Welcome to the area! I think a 21-24' BR or SD would be perfect for what you want to do. You should be able to find one in decent shape in your price range. I would definately pay a good surveyor or mechanic to look it over and check out the engine (and take him on the test ride). I paid a mechanic to inspect our boat when we bought it and he charged me $150 and wrote out an estimate of needed repairs, the seller deducted $2000 off the price based on the inspection report as it needed new manifolds/risers and a bilge pump.

I wouldn't go much smaller than a 21-24' as you will need to cross Tampa Bay to get to the gulf beaches and most restaurants and it can get choppy going across the bay.

Happy hunting!!!
 
Thanks very much! For reference, how does your Sundeck 210 do crossing the bay? I would like to visit the gulf beaches and some of those islands at the inlet to the bay. Beernutz, thanks, lots of options for sure!
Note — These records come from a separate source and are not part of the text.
-- ==== Sys2Proof/Certificates/Slice0/Obligations.lean ====
section
/-! DEFINITION. The statements for the provers, in the order of the command families. In each, `s.part.env` is the settings side
and `s.part.core` the blocks; a state written out by `replied`, `happened` or an update is unchanged everywhere else. -/

open Sys2Proof Sys2Proof.Machine

/-! ### Steps -/

/-- A step on a queue with a command in front is that command's effect on the rest. -/
def Obligations.StepRunsTheFrontCommand : Prop :=
  ∀ (c : Instr) (rest : List Instr) (p : Part),
    step { pending := c :: rest, part := p } = exec c { pending := rest, part := p }

/-- On an empty queue the block idles: the model's choice, log entry 2. -/
def Obligations.EmptyQueueIdles : Prop :=
  ∀ p : Part, step { pending := [], part := p } = .next { pending := [], part := p }

/-- Every command completes, and leaves the queue as it found it. -/
def Obligations.EveryCommandCompletesAndLeavesTheQueue : Prop :=
  ∀ (i : Instr) (s : State), ∃ t : State, exec i s = .next t ∧ t.pending = s.pending

/-- The headline: every step keeps a sound state sound. Sound is what the manual's bounds say together: the clock and the
position age in their ranges; the counters of the host link, the underrun count, the ignored bursts, the fault count, the
attempt count and the tune tries; each queue entry's send count at most 9 and round count at most 20; each distress entry's
minutes since last heard, and bursts heard from 1 up; the minutes of the overflow record; the phasing runs of both burst
decoders at most 8; at most four requests, sixteen notices, 64 records with handles of their own and one draft, 24 queue
entries, 40 heard entries, eight distress entries and two suspended activities; always 160 pages, sixteen windows, 24
channels and eleven rows; the log head below 32. -/
def Obligations.EveryStepKeepsTheStateSound : Prop :=
  ∀ s t : State, s.Sound → step s = .next t → t.Sound

/-- The state right after reset is sound. -/
def Obligations.ResetStateIsSound : Prop := State.reset.Sound

/-- The frame of the events of the tune line, the keying generator and the link engine, all that follows of them
included: they keep the settings side, the watch path, the key filter, the retained store, the distress table, the
sounder and the host link's receiver, buffers of requests, mask and counts. The end of a transmission's tail keeps the
same, but for what the end of the own alert may do: a log entry, the cadence of the sounder; with another client than
DISTRESS the distress watch and the retained store stand too. -/
def Obligations.RadioEventsStayWithTheRadio : Prop :=
  (∀ (i : Instr) (s : State), (i ∈ radioEvents ∨ ∃ text bad, i = .tuneReplyDiscarded text bad) →
    ∃ t : State, exec i s = .next t ∧ t.pending = s.pending ∧ t.part.supply = s.part.supply ∧ t.part.env = s.part.env ∧
      let c := s.part.core
      let c' := t.part.core
      c'.watch = c.watch ∧ c'.dkey = c.dkey ∧ c'.retained = c.retained ∧ c'.distress.Unheard c.distress ∧
      c'.host.rx = c.host.rx ∧ c'.host.requests = c.host.requests ∧ c'.host.mask = c.host.mask ∧
      c'.host.lastSent = c.host.lastSent ∧ c'.host.discarding = c.host.discarding ∧
      c'.host.framingErrors = c.host.framingErrors ∧ c'.host.dropped = c.host.dropped) ∧
  (∀ s : State, ∃ t : State, exec .tailEnd s = .next t ∧ t.pending = s.pending ∧ t.part.supply = s.part.supply ∧
    t.part.env = s.part.env ∧
    let c := s.part.core
    let c' := t.part.core
    c'.watch = c.watch ∧ c'.dkey = c.dkey ∧ c'.host.rx = c.host.rx ∧ c'.host.requests = c.host.requests ∧
    c'.host.mask = c.host.mask ∧ c'.host.lastSent = c.host.lastSent ∧ c'.host.discarding = c.host.discarding ∧
    c'.host.framingErrors = c.host.framingErrors ∧ c'.host.dropped = c.host.dropped ∧
    c'.distress.table = c.distress.table ∧ c'.distress.overflow = c.distress.overflow ∧
    c'.distress.ignored = c.distress.ignored ∧ c'.distress.watchDecoder = c.distress.watchDecoder ∧
    c'.distress.appliedSense = c.distress.appliedSense ∧
    (∀ k, k ≤ 6 → c'.retained.rows[k]? = c.retained.rows[k]?) ∧
    c'.retained.rows.map Row.image = c.retained.rows.map Row.image ∧ c'.retained.savePending = c.retained.savePending ∧
    (c.keying.client ≠ some .distress →
      c'.distress.Unheard c.distress ∧ c'.retained = { c.retained with moment := c'.retained.moment }))

/-! ### Supply and reset -/

/-- The values after reset that Tables 1-1 to 11-1 give, in the state right after reset: clock, position, host link,
tune controller, arbiter, generator, assemblers, store, link engine, queue, windows, reception context, burst
decoders, distress table and sounder, own alert, row buffer, and of each row its marks and its settle timer. The
persistent rows and with them the live settings are at their factory content, the model's choice of log entry 1; the
items the tables do not list are the values of log entry 38. -/
def Obligations.ResetLeavesTheTablesValues : Prop :=
  (let p := State.reset.part
  p.env.clock = { state := .unset, day := 0, minute := 0, second := 0 } ∧
  p.env.position = { fix := none, age := 0 } ∧ positionState p.env.position = .none ∧
  p.core.host.rx = .hunting ∧ p.core.host.requests = [] ∧ p.core.host.reply = none ∧
  p.core.host.notices = [startNotice 0x00 0x00 []] ∧ p.core.host.pendingSet = NoticeClass.start.bit ∧
  p.core.host.mask = 0x1FF ∧ p.core.host.lastSent = none ∧ attnAsserted p.core.host = true ∧
  (p.core.host.framingErrors, p.core.host.dropped, p.core.host.noticesLost) = (0, 0, 0) ∧
  p.core.tune.state = .untuned ∧ p.core.tune.ready = none ∧ p.core.tune.inFlight = none ∧
  p.core.tune.mark = .none ∧ p.core.tune.pending = none ∧ p.core.tune.wanted = none ∧ p.core.tune.faults = 0 ∧
  p.core.tune.barred = false ∧
  p.core.arbiter.holder = none ∧ p.core.arbiter.stack = [] ∧ p.core.arbiter.waiting = [] ∧
  p.core.arbiter.nextArrival = 0 ∧ p.core.arbiter.yielding = none ∧
  p.core.keying.state = .idle ∧ p.core.keying.ptt = false ∧ p.core.keying.underruns = 0 ∧
  p.core.main.running = false ∧ p.core.watch.mode = .async ∧ p.core.watch.hunt = .armed ∧
  p.core.watch.filter = { mark := true, run := 0 } ∧ p.core.dkey = { pressed := false, run := 0 } ∧
  p.core.store.free = List.range 160 ∧ p.core.store.records = [] ∧ p.core.store.nextHandle = 1 ∧
  p.core.store.exhausted = false ∧ p.core.link.ctx = none ∧ p.core.queue.entries = [] ∧
  p.core.queue.nextArrival = 0 ∧ p.core.queue.roundTimer = none ∧ p.core.queue.callInProgress = none ∧
  p.core.broadcast.heard = [] ∧ p.core.distress.table = [] ∧ p.core.distress.overflow = none ∧
  p.core.distress.ignored = 0 ∧ p.core.distress.cadence = .silent ∧
  p.core.own.state = .idle ∧ p.core.own.nature = .U ∧ p.core.own.attempts = 0 ∧ p.core.own.keyLatch = false ∧
  p.core.retained.buffer = none ∧ p.core.retained.savePending = false ∧ p.core.retained.logHead = 0 ∧
  p.core.retained.nextSequence = 1) ∧
  (let p := State.reset.part
   p.supply.powered = true ∧ p.supply.resetn = true ∧ p.supply.inReset = false ∧
   p.env.plan = some { rx := 83890, tx := some 83890, rate := .r100, sense := .normal, role := .distress,
                       station := none } :: List.replicate 23 none ∧
   p.env.listen = none ∧
   p.env.params = { inputFilter := 3, watchSense := .normal, erasureLimit := 12, burstCount := 3, repeatInterval := 240,
                    sounderTone := 1000, repeatLimit := 16, relinkWindow := 90, bcastCourtesy := true,
                    roundInterval := 10, roundLimit := 6 } ∧
   p.env.filter = { areas := [], w := true, g := true, i := true, n := true, keepHeaderless := true } ∧
   p.core.tune.rxLine = [] ∧ p.core.arbiter.operatorOwed = false ∧ p.core.arbiter.parked = false ∧
   p.core.arbiter.parkRetry = none ∧
   p.core.keying = { state := .idle, current := none, next := none, ptt := false, rate := none, sense := none,
                     underruns := 0, client := none, feed := [], awaiting := false, timer := none } ∧
   p.core.watch = { p.core.main with running := true } ∧
   p.core.main = { running := false, mode := .async, hunt := .armed, count := 0, assembly := none, complete := none,
                   reference := none, corrected := false, lastStart := none, passed := [], syncRequest := false,
                   filter := { mark := true, run := 0 } } ∧
   p.core.store.pages = List.replicate 160 [] ∧ p.core.link.kept = [] ∧ p.core.link.quiet = 0 ∧
   p.core.broadcast.windows = List.replicate 16 { config := none, state := .idle } ∧
   p.core.broadcast.reception =
     { phase := .hunting, alternation := 0, lastPhasing := none, quiet := 0, transmissions := 0, lastSpan := none,
       buffer := [], loss := 0, header := none, decision := .undecided, record := none, positions := [],
       headerText := [] } ∧
   p.core.distress.watchDecoder =
     { following := false, run := 0, periods := 0, first := .pending, copy := [], last := none } ∧
   p.core.distress.mainDecoder = none ∧ p.core.distress.ceasedLast = none ∧ p.core.distress.sounding = false ∧
   p.core.distress.phaseTimer = none ∧ p.core.distress.appliedSense = .normal ∧
   p.core.own =
     { state := .idle, startCause := none, nature := .U, attempts := 0, onAir := false, groupKind := none,
       burstsKeyed := 0, groupEnd := .none, heardOnWatch := false, tuneTries := 0, retuneTimer := none,
       repeatTimer := none, holdTimer := none, keyLatch := false, groupSize := 0, burstCurrent := false,
       gapTimer := none } ∧
   identity p.core = none ∧ serialCounter p.core = 1 ∧ p.core.retained.rows.length = 11 ∧
   (∀ r ∈ p.core.retained.rows, r.touched = List.replicate 8 none ∧ r.settle = none ∧ r.checkOk = true ∧
     r.work = r.image))

/-- The three ways a reset ends: each loads the retained store, sets every block to its values after reset and queues
START with its cause. RESET itself is answered OK and nothing else; its reset comes when that reply has been sent.
When the listen channel loaded is NONE, nothing follows of itself and every block stands at its values after reset.
With DKEY held so long that its hold expired before the load was complete, the alert then starts against the plan as
loaded, or the missing DISTRESS entry is told; whether it had expired is the model's free value, log entry 41. The
START notice carries the cause, whether an identity is set, and the number and the numbers of the damaged rows; START is pending,
ATTN asserted, the mask at its value after reset. -/
def Obligations.ResetOfAnyCauseReloads : Prop :=
  (∀ (s : State), s.part.supply.powered = false → s.part.supply.resetn = true →
    exec .powerUp s = .next { s with part := reloaded .power (Config.holdAtLoad s.part.supply.loads) s.part }) ∧
  (∀ (s : State), s.part.supply.powered = true → s.part.supply.resetn = false →
    s.part.supply.inReset = true →
    exec .resetnRelease s =
      .next { s with part := reloaded s.part.supply.cause (Config.holdAtLoad s.part.supply.loads) s.part }) ∧
  (∀ (s : State) (h : HostLink) (tag : Byte), Serves s 0x02 tag [] h →
    exec (.reset tag []) s = .next (replied s 0x02 tag [0x00] s.part.env (blocksAt s h))) ∧
  (∀ (s : State) (f : HostFrame), s.part.supply.running = true → s.part.supply.resetn = true →
    s.part.core.host.line = some f → f.kind = 0x82 → f.body = [0x00] →
    exec .frameSent s =
      .next { s with part := reloaded .request (Config.holdAtLoad s.part.supply.loads) s.part }) ∧
  (∀ (cause : ResetCause) (p : Part), loadListen p.core.retained.load = none →
    (reloaded cause false p).core =
      Core.afterReset (startHost cause p.core.retained.load (damagedRows 0 p.core.retained.rows))
        (loadWindows p.core.retained.load) (loadParams p.core.retained.load).watchSense p.core.retained.load) ∧
  (∀ (cause : ResetCause) (p : Part),
    let q := reloaded cause false p
    let pressed := nextMoment { q.core with dkey := { pressed := true, run := 0 } }
    (reloaded cause true p).env = q.env ∧ (reloaded cause true p).supply = q.supply ∧
    (∀ k, q.env.distressIndex = some k →
      (reloaded cause true p).core = settle q.env (startAlert q.env .key .U pressed)) ∧
    (q.env.distressIndex = none →
      (reloaded cause true p).core = settle q.env (post .ownDistress 0x01 [0x00] pressed))) ∧
  (∀ (cause : ResetCause) (p : Part),
    let q := reloaded cause false p
    let damaged := damagedRows 0 p.core.retained.rows
    let byte : Byte := match cause with | .power => 0x00 | .pin => 0x01 | .request => 0x02
    q.core.host = { HostLink.afterReset with
      notices := [{ kind := 0x60, tag := 0, body := [byte,
        if (identity q.core).isSome then 0x01 else 0x00, b1 damaged.length] ++ damaged.map b1 }]
      pendingSet := NoticeClass.start.bit } ∧
    attnAsserted q.core.host = true ∧ q.core.host.discarding = true ∧ q.core.retained = p.core.retained.load)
I also just saw a 1999 260BR on CL that I might take a look at in a couple weeks (if still available). How big is too big? I don't want something too cumbersome for skiing/tubing. I'm not concerned about docking/driving it--I parked my buddys' sundancers without too much trouble (27 and 34' I think they were). I've never driven a boat pulling things before though (only skied a few times before friends' boats--the biggest I think was a 23' Chaparral cuddy). I also spied (don't shoot me!) a couple of rather spiffy looking mid-1990s Formula 252 bowriders...

My landlord says the boat lift is good for at least 26" and 6k lbs (rated for 10k).